TL;DR Is the optimizer of VS2013 confused or are my measurements wrong or does the global dummy in fact need to be volatile to make the test valid or ____ ?
Disclaimer: This is mostly out of "academic" interest, I would not expect the differences I see to really affect any production code.
Intro: Some recent measurements of mine then led me to this question because I saw significant differences between std::vector<std::unique_ptr<T> >
and boost::ptr_vector
on VS2013. (also see comments there)
It would appear that for my specific test case, accessing elements in a boost::ptr_vector can be 50% faster than using a vector of unique_ptr!
My Test code is here: http://coliru.stacked-crooked.com/a/27dc2f1b91380cca (I'll refrain from also including it in this question, I'll include snippets below)
gcc 4.8 doesn't report any differences, so this is a VS2013 thing.
Start... The timings are as follows for accessing all (1000000) elements 200 times: * St6vectorISt10unique_ptrIjSt14default_deleteIjEESaIS3_EE: 1764 ms * N5boost10ptr_vectorIjNS_20heap_clone_allocatorESaIPvEEE: 1781 ms Dummy output: 500000
My Timings for exactly the test code linked to are:
Start... The timings are as follows for accessing all (1.000.000) elements 200 times: * class std::vector<....>: 344 ms * class boost::ptr_vector<unsigned int,....>: 216 ms Dummy output: 500.000
The test loop looks like this, I'll also keep the lengthy comment there which explains what I see:
template<typename C>
void RunContainerAccess(C& c) {
for (size_t i = 0; i != loop_count; ++i) {
for (auto& e : c) {
// This is relevant:
// If the if-condition is present, VC++2013 will show
// approx. the same runtime for both cases. However,
// if the only line in this loop is assigning the element
// to the pGlobalDummy, *then* ptr_vector will run approx. 50%
// faster than the unique_vector version!
//
// g++-4.8 does not show this behaviour
//
// Note: VS2013 commmand line: (release; /O2; no whole prg opt)
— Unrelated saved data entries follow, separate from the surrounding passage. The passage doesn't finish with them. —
/-- The row of each instruction, in the table's order. -/
def Instr.row : Instr → OpcodeRow
  | .twi .. => ⟨0xFC000000, 0x0C000000⟩
  | .mulli .. => ⟨0xFC000000, 0x1C000000⟩
  | .subfic .. => ⟨0xFC000000, 0x20000000⟩
  | .cmpli .. => ⟨0xFC000000, 0x28000000⟩
  | .cmpi .. => ⟨0xFC000000, 0x2C000000⟩
  | .addic .. => ⟨0xFC000000, 0x30000000⟩
  | .addicDot .. => ⟨0xFC000000, 0x34000000⟩
  | .addi .. => ⟨0xFC000000, 0x38000000⟩
  | .addis .. => ⟨0xFC000000, 0x3C000000⟩
  | .bc .. => ⟨0xFC000000, 0x40000000⟩
  | .sc .. => ⟨0xFC000000, 0x44000000⟩
  | .b .. => ⟨0xFC000000, 0x48000000⟩
  | .mcrf .. => ⟨0xFC0007FE, 0x4C000000⟩
  | .bclr .. => ⟨0xFC0007FE, 0x4C000020⟩
  | .crnor .. => ⟨0xFC0007FE, 0x4C000042⟩
  | .rfi .. => ⟨0xFC0007FE, 0x4C000064⟩
  | .crandc .. => ⟨0xFC0007FE, 0x4C000102⟩
  | .isync .. => ⟨0xFC0007FE, 0x4C00012C⟩
  | .crxor .. => ⟨0xFC0007FE, 0x4C000182⟩
  | .crnand .. => ⟨0xFC0007FE, 0x4C0001C2⟩
  | .crand .. => ⟨0xFC0007FE, 0x4C000202⟩
  | .creqv .. => ⟨0xFC0007FE, 0x4C000242⟩
  | .crorc .. => ⟨0xFC0007FE, 0x4C000342⟩
  | .cror .. => ⟨0xFC0007FE, 0x4C000382⟩
  | .bcctr .. => ⟨0xFC0007FE, 0x4C000420⟩
  | .rlwimi .. => ⟨0xFC000000, 0x50000000⟩
  | .rlwinm .. => ⟨0xFC000000, 0x54000000⟩
  | .rlwnm .. => ⟨0xFC000000, 0x5C000000⟩
  | .ori .. => ⟨0xFC000000, 0x60000000⟩
  | .oris .. => ⟨0xFC000000, 0x64000000⟩
  | .xori .. => ⟨0xFC000000, 0x68000000⟩
  | .xoris .. => ⟨0xFC000000, 0x6C000000⟩
  | .andiDot .. => ⟨0xFC000000, 0x70000000⟩
  | .andisDot .. => ⟨0xFC000000, 0x74000000⟩
  | .cmp .. => ⟨0xFC0007FE, 0x7C000000⟩
  | .tw .. => ⟨0xFC0007FE, 0x7C000008⟩
  | .subfc .. => ⟨0xFC0003FE, 0x7C000010⟩
  | .addc .. => ⟨0xFC0003FE, 0x7C000014⟩
  | .mulhwu .. => ⟨0xFC0007FE, 0x7C000016⟩
  | .mfcr .. => ⟨0xFC0007FE, 0x7C000026⟩
  | .lwarx .. => ⟨0xFC0007FE, 0x7C000028⟩
  | .lwzx .. => ⟨0xFC0007FE, 0x7C00002E⟩
  | .slw .. => ⟨0xFC0007FE, 0x7C000030⟩
  | .cntlzw .. => ⟨0xFC0007FE, 0x7C000034⟩
  | .and .. => ⟨0xFC0007FE, 0x7C000038⟩
  | .cmpl .. => ⟨0xFC0007FE, 0x7C000040⟩
  | .subf .. => ⟨0xFC0003FE, 0x7C000050⟩
  | .dcbst .. => ⟨0xFC0007FE, 0x7C00006C⟩
  | .lwzux .. => ⟨0xFC0007FE, 0x7C00006E⟩
  | .andc .. => ⟨0xFC0007FE, 0x7C000078⟩
  | .mulhw .. => ⟨0xFC0007FE, 0x7C000096⟩
  | .mfmsr .. => ⟨0xFC0007FE, 0x7C0000A6⟩
  | .dcbf .. => ⟨0xFC0007FE, 0x7C0000AC⟩
  | .lbzx .. => ⟨0xFC0007FE, 0x7C0000AE⟩
  | .neg .. => ⟨0xFC0003FE, 0x7C0000D0⟩
  | .lbzux .. => ⟨0xFC0007FE, 0x7C0000EE⟩
  | .nor .. => ⟨0xFC0007FE, 0x7C0000F8⟩
  | .subfe .. => ⟨0xFC0003FE, 0x7C000110⟩
  | .adde .. => ⟨0xFC0003FE, 0x7C000114⟩
  | .mtcrf .. => ⟨0xFC0007FE, 0x7C000120⟩
  | .mtmsr .. => ⟨0xFC0007FE, 0x7C000124⟩
  | .stwcxDot .. => ⟨0xFC0007FE, 0x7C00012C⟩
  | .stwx .. => ⟨0xFC0007FE, 0x7C00012E⟩
  | .stwux .. => ⟨0xFC0007FE, 0x7C00016E⟩
  | .subfze .. => ⟨0xFC0003FE, 0x7C000190⟩
  | .addze .. => ⟨0xFC0003FE, 0x7C000194⟩
  | .mtsr .. => ⟨0xFC0007FE, 0x7C0001A4⟩
  | .stbx .. => ⟨0xFC0007FE, 0x7C0001AE⟩
  | .subfme .. => ⟨0xFC0003FE, 0x7C0001D0⟩
  | .addme .. => ⟨0xFC0003FE, 0x7C0001D4⟩
  | .mullw .. => ⟨0xFC0003FE, 0x7C0001D6⟩
  | .mtsrin .. => ⟨0xFC0007FE, 0x7C0001E4⟩
  | .dcbtst .. => ⟨0xFC0007FE, 0x7C0001EC⟩
  | .stbux .. => ⟨0xFC0007FE, 0x7C0001EE⟩
  | .add .. => ⟨0xFC0003FE, 0x7C000214⟩
  | .dcbt .. => ⟨0xFC0007FE, 0x7C00022C⟩
  | .lhzx .. => ⟨0xFC0007FE, 0x7C00022E⟩
  | .eqv .. => ⟨0xFC0007FE, 0x7C000238⟩
  | .tlbie .. => ⟨0xFC0007FE, 0x7C000264⟩
  | .lhzux .. => ⟨0xFC0007FE, 0x7C00026E⟩
  | .xor .. => ⟨0xFC0007FE, 0x7C000278⟩
  | .mfspr .. => ⟨0xFC0007FE, 0x7C0002A6⟩
  | .lhax .. => ⟨0xFC0007FE, 0x7C0002AE⟩
  | .mftb .. => ⟨0xFC0007FE, 0x7C0002E6⟩
  | .lhaux .. => ⟨0xFC0007FE, 0x7C0002EE⟩
  | .sthx .. => ⟨0xFC0007FE, 0x7C00032E⟩
  | .orc .. => ⟨0xFC0007FE, 0x7C000338⟩
  | .sthux .. => ⟨0xFC0007FE, 0x7C00036E⟩
  | .or .. => ⟨0xFC0007FE, 0x7C000378⟩
  | .divwu .. => ⟨0xFC0003FE, 0x7C000396⟩
  | .mtspr .. => ⟨0xFC0007FE, 0x7C0003A6⟩
  | .dcbi .. => ⟨0xFC0007FE, 0x7C0003AC⟩
  | .nand .. => ⟨0xFC0007FE, 0x7C0003B8⟩
  | .divw .. => ⟨0xFC0003FE, 0x7C0003D6⟩
  | .mcrxr .. => ⟨0xFC0007FE, 0x7C000400⟩
  | .lswx .. => ⟨0xFC0007FE, 0x7C00042A⟩
  | .lwbrx .. => ⟨0xFC0007FE, 0x7C00042C⟩
  | .lfsx .. => ⟨0xFC0007FE, 0x7C00042E⟩
  | .srw .. => ⟨0xFC0007FE, 0x7C000430⟩
  | .tlbsync .. => ⟨0xFC0007FE, 0x7C00046C⟩
  | .lfsux .. => ⟨0xFC0007FE, 0x7C00046E⟩
  | .mfsr .. => ⟨0xFC0007FE, 0x7C0004A6⟩
  | .lswi .. => ⟨0xFC0007FE, 0x7C0004AA⟩
  | .sync .. => ⟨0xFC0007FE, 0x7C0004AC⟩
  | .lfdx .. => ⟨0xFC0007FE, 0x7C0004AE⟩
  | .lfdux .. => ⟨0xFC0007FE, 0x7C0004EE⟩
  | .mfsrin .. => ⟨0xFC0007FE, 0x7C000526⟩
  | .stswx .. => ⟨0xFC0007FE, 0x7C00052A⟩
  | .stwbrx .. => ⟨0xFC0007FE, 0x7C00052C⟩
  | .stfsx .. => ⟨0xFC0007FE, 0x7C00052E⟩
  | .stfsux .. => ⟨0xFC0007FE, 0x7C00056E⟩
  | .stswi .. => ⟨0xFC0007FE, 0x7C0005AA⟩
  | .stfdx .. => ⟨0xFC0007FE, 0x7C0005AE⟩
  | .stfdux .. => ⟨0xFC0007FE, 0x7C0005EE⟩
  | .lhbrx .. => ⟨0xFC0007FE, 0x7C00062C⟩
  | .sraw .. => ⟨0xFC0007FE, 0x7C000630⟩
  | .srawi .. => ⟨0xFC0007FE, 0x7C000670⟩
  | .eieio .. => ⟨0xFC0007FE, 0x7C0006AC⟩
  | .sthbrx .. => ⟨0xFC0007FE, 0x7C00072C⟩
  | .extsh .. => ⟨0xFC0007FE, 0x7C000734⟩
  | .extsb .. => ⟨0xFC0007FE, 0x7C000774⟩
  | .icbi .. => ⟨0xFC0007FE, 0x7C0007AC⟩
  | .stfiwx .. => ⟨0xFC0007FE, 0x7C0007AE⟩
  | .dcbz .. => ⟨0xFC0007FE, 0x7C0007EC⟩
  | .lwz .. => ⟨0xFC000000, 0x80000000⟩
  | .lwzu .. => ⟨0xFC000000, 0x84000000⟩
  | .lbz .. => ⟨0xFC000000, 0x88000000⟩
  | .lbzu .. => ⟨0xFC000000, 0x8C000000⟩
  | .stw .. => ⟨0xFC000000, 0x90000000⟩
  | .stwu .. => ⟨0xFC000000, 0x94000000⟩
  | .stb .. => ⟨0xFC000000, 0x98000000⟩
  | .stbu .. => ⟨0xFC000000, 0x9C000000⟩
  | .lhz .. => ⟨0xFC000000, 0xA0000000⟩
  | .lhzu .. => ⟨0xFC000000, 0xA4000000⟩
  | .lha .. => ⟨0xFC000000, 0xA8000000⟩
  | .lhau .. => ⟨0xFC000000, 0xAC000000⟩
  | .sth .. => ⟨0xFC000000, 0xB0000000⟩
  | .sthu .. => ⟨0xFC000000, 0xB4000000⟩
  | .lmw .. => ⟨0xFC000000, 0xB8000000⟩
  | .stmw .. => ⟨0xFC000000, 0xBC000000⟩
  | .lfs .. => ⟨0xFC000000, 0xC0000000⟩
  | .lfsu .. => ⟨0xFC000000, 0xC4000000⟩
  | .lfd .. => ⟨0xFC000000, 0xC8000000⟩
  | .lfdu .. => ⟨0xFC000000, 0xCC000000⟩
  | .stfs .. => ⟨0xFC000000, 0xD0000000⟩
  | .stfsu .. => ⟨0xFC000000, 0xD4000000⟩
  | .stfd .. => ⟨0xFC000000, 0xD8000000⟩
  | .stfdu .. => ⟨0xFC000000, 0xDC000000⟩
  | .fdivs .. => ⟨0xFC00003E, 0xEC000024⟩
  | .fsubs .. => ⟨0xFC00003E, 0xEC000028⟩
  | .fadds .. => ⟨0xFC00003E, 0xEC00002A⟩
  | .fres .. => ⟨0xFC00003E, 0xEC000030⟩
  | .fmuls .. => ⟨0xFC00003E, 0xEC000032⟩
  | .fmsubs .. => ⟨0xFC00003E, 0xEC000038⟩
  | .fmadds .. => ⟨0xFC00003E, 0xEC00003A⟩
  | .fnmsubs .. => ⟨0xFC00003E, 0xEC00003C⟩
  | .fnmadds .. => ⟨0xFC00003E, 0xEC00003E⟩
  | .fdiv .. => ⟨0xFC00003E, 0xFC000024⟩
  | .fsub .. => ⟨0xFC00003E, 0xFC000028⟩
  | .fadd .. => ⟨0xFC00003E, 0xFC00002A⟩
  | .fmul .. => ⟨0xFC00003E, 0xFC000032⟩
  | .frsqrte .. => ⟨0xFC00003E, 0xFC000034⟩
  | .fmsub .. => ⟨0xFC00003E, 0xFC000038⟩
  | .fmadd .. => ⟨0xFC00003E, 0xFC00003A⟩
  | .fnmsub .. => ⟨0xFC00003E, 0xFC00003C⟩
  | .fnmadd .. => ⟨0xFC00003E, 0xFC00003E⟩
  | .fcmpu .. => ⟨0xFC0007FE, 0xFC000000⟩
  | .frsp .. => ⟨0xFC0007FE, 0xFC000018⟩
  | .fctiw .. => ⟨0xFC0007FE, 0xFC00001C⟩
  | .fctiwz .. => ⟨0xFC0007FE, 0xFC00001E⟩
  | .fcmpo .. => ⟨0xFC0007FE, 0xFC000040⟩
  | .mtfsb1 .. => ⟨0xFC0007FE, 0xFC00004C⟩
  | .fneg .. => ⟨0xFC0007FE, 0xFC000050⟩
  | .mcrfs .. => ⟨0xFC0007FE, 0xFC000080⟩
  | .mtfsb0 .. => ⟨0xFC0007FE, 0xFC00008C⟩
  | .fmr .. => ⟨0xFC0007FE, 0xFC000090⟩
  | .mtfsfi .. => ⟨0xFC0007FE, 0xFC00010C⟩
  | .fnabs .. => ⟨0xFC0007FE, 0xFC000110⟩
  | .fabs .. => ⟨0xFC0007FE, 0xFC000210⟩
  | .mffs .. => ⟨0xFC0007FE, 0xFC00048E⟩
  | .mtfsf .. => ⟨0xFC0007FE, 0xFC00058E⟩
// /GS /analyze- /W3 /Gy /Zc:wchar_t /Zi /Gm- /O2 /sdl /Fd"Release\vc120.pdb" /fp:precise /D "WIN32" /D "NDEBUG" /D "_CONSOLE" /D "_LIB" /D "_UNICODE" /D "UNICODE" /errorReport:prompt /WX- /Zc:forScope /Gd /Oy- /Oi /MD /Fa"Release\" /EHsc /nologo /Fo"Release\" /Fp"Release\simple.pch"
//
// Note: http://coliru.stacked-crooked.com/ command line:
// g++-4.8 -std=c++11 -O2 -Wall -pedantic -pthread main.cpp && ./a.out
// if (pGlobalDummy)
pGlobalDummy = PtrShim(e);
}
}
}
If the only line in the loop is accessing the element (putting the ptr into a global dummy), then it would appear that the VS2013 optimizer does something weird. When the if (pGlobalDummy)
is present, both cases are the same.
Can anyone share some light on this?
Thanks to Howard's answer I did find that adding volatile
to the global dummy make a difference, i.e. when the global dumy is volatile like so:
extern MyType* volatile pGlobalDummy;
MyType* volatile pGlobalDummy = nullptr;
The loops run a bit slower, but run exactly the same. Should volatile make a difference here? That is, is the test even valid without volatile?